■ What is needed
Go through the following data and transcribe exactly the stretch of lines from the one holding "if ok then wr" to the one holding "let r : W64", both included.

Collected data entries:
━━━━━━━━

/-- A read that was outstanding on a failed channel is issued again, as a reconstruction: ahead of the unbooked operations, or, if
it is booked, as delayed data (R296). -/
def reissue (s : State) (n : Nat) (booked : Bool) (o : BkOp) : State :=
  let t := trackIx s o.pa.toNat
  if stackOf s o.pa.toNat ≠ n || !bkRecon s n t o then s
  else if booked then
    let k := trackKey n t
    repairCause { s with bkLate := Store.set (fun _ => []) s.bkLate k (Store.get (fun _ => []) s.bkLate k ++ [o]) } n o
  else fillQueue s n t (o :: unbooked s n t)

/-- CHANNEL_NO_ANSWER (R296): in one MEMCTL cycle commands to these channels have had no answer within 2 µs, with the row that each
named; `out` are the reads outstanding on them, booked ones marked, oldest first. -/
def execChannelNoAnswer (n : StackIx) (chans : List (Fin 296 × BitVec 23)) (out : List (Bool × BkOp)) (s : State) :
    Host.Outcome State Fault Refusal :=
  let l := chans.mergeSort (fun a b => decide (failOrder s n a.1.val ≤ failOrder s n b.1.val))
  let s := l.foldl (fun s x => noAnswer s n x.1.val x.2.toNat) s
  let s := (out.filter (fun x => x.1)).foldl (fun s x => reissue s n true x.2) s
  .next ((out.filter (fun x => !x.1)).foldr (fun x s => reissue s n false x.2) s)

/-- The rebuild of track `t` onto spare `i` has restored its last row (R297, R299): the spare fills the slot. -/
def rebuildDone (s : State) (n t i : Nat) : State :=
  let j := rdF s (bkSpare n i) 7 4
  let s := recordSpare (wrF (wrF (wrF s (bkSpare n i) 0 2 2) (bkSpare n i) 11 24 0) (bkSlot n t j) 0 11 (288 + i)) n i
  let k := trackKey n t
  let s := { s with rebuildSlots := Store.set (fun _ => 0) s.rebuildSlots k 0, rebuildWon := Store.set (fun _ => 0) s.rebuildWon k 0 }
  bkEvent (unitChanged (bkRefresh s n)) n 1

/-- REBUILD_STEP (R299): a step that has won its slot reads the row and restores its sector onto the spare; an uncorrectable sector
among those it reads loses the row (R302). -/
def execRebuildStep (n : StackIx) (t : Fin 32) (ue ce : BitVec 9) (s : State) : Host.Outcome State Fault Refusal :=
  let k := trackKey n t
  let won := Store.get (fun _ => 0) s.rebuildWon k
  .next (match rebuildSpare s n t with
  | none => s
  | some i =>
    if won = 0 then s
    else
      let row := rowsDone s n t
      let m := readable s n t row
      let s := incBy { s with rebuildWon := Store.set (fun _ => 0) s.rebuildWon k (won - 1) } (bkS n 0x18) (bkSectors (ce &&& ~~~ue &&& m))
      let s := meetUe s n t row (ue &&& m)
      if rebuildSpare s n t = some i ∧ s.dev.state ≠ .failed then
        let s := wrF s (bkSpare n i) 11 24 (row + 1)
        if row + 1 = 8388608 then rebuildDone s n t i else bkRefresh s n
      else s)

/-! ### The margin sweep (R305) -/

/-- MARGIN_SWEEP_START (R305): a write of BK_MARGIN_CTRL, in MAINTENANCE only; a sweep of a channel whose track is not
PROTECTED is refused. A write during a sweep starts no second one. -/
def execMarginSweepStart (n : StackIx) (v : W64) (s : State) : Host.Outcome State Fault Refusal :=
  let c := bkS n 0x48
  let running := rdB s c 11
  .next (if s.dev.state ≠ .maintenance then bkEvent s n 6
  else
    let s := wr s c (putBit (v &&& 0xFFFFF) 11 running)
    if !bitOf v 11 || running then s
    else
      let track := ((upTo 32).flatMap (fun t => (upTo 9).map (fun j => (t, j)))).find? (fun x =>
        decide (rdF s (bkSlot n x.1 x.2) 0 9 = fld v 0 9) && decide (slotState s n x.1 x.2 ≠ 3))
      let ok := decide (fld v 0 9 < 296) && decide (0 < fld v 12 8) && (match track with
        | some x => decide (trackState s n x.1 = .isProtected)
        | none => decide (288 ≤ fld v 0 9) && decide (rdF s (bkSpare n (fld v 0 9 - 288)) 0 2 = 0))
      if ok then wr (wrB s c 11 true) (bkS n 0x50) 0 else wr s (bkS n 0x50) (BitVec.ofNat 64 (2 ^ 17)))

/-- MARGIN_SWEEP_DONE (R305): the result is recorded and joins the start-up history. -/
def execMarginSweepDone (n : StackIx) (low high : Byte) (s : State) : Host.Outcome State Fault Refusal :=
  let c := bkS n 0x48
  .next (if !rdB s c 11 then s
  else
    let ctl := putBit (rd s c) 11 false
    let r : W64 := BitVec.ofNat 64 (min low.toNat (fld ctl 12 8) + 2 ^ 8 * min high.toNat (fld ctl 12 8) + 2 ^ 16)
    let s := wr (wr { s with sweeps := s.sweeps ++ [(n.val, ctl, r)] } c ctl) (bkS n 0x50) r
    bkEvent s n 5)

end Sys2Proof.Machine
end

━━━━━━━━

■ Response for this exercise
      if ok then wr (wrB s c 11 true) (bkS n 0x50) 0 else wr s (bkS n 0x50) (BitVec.ofNat 64 (2 ^ 17)))

/-- MARGIN_SWEEP_DONE (R305): the result is recorded and joins the start-up history. -/
def execMarginSweepDone (n : StackIx) (low high : Byte) (s : State) : Host.Outcome State Fault Refusal :=
  let c := bkS n 0x48
  .next (if !rdB s c 11 then s
  else
    let ctl := putBit (rd s c) 11 false
    let r : W64 := BitVec.ofNat 64 (min low.toNat (fld ctl 12 8) + 2 ^ 8 * min high.toNat (fld ctl 12 8) + 2 ^ 16)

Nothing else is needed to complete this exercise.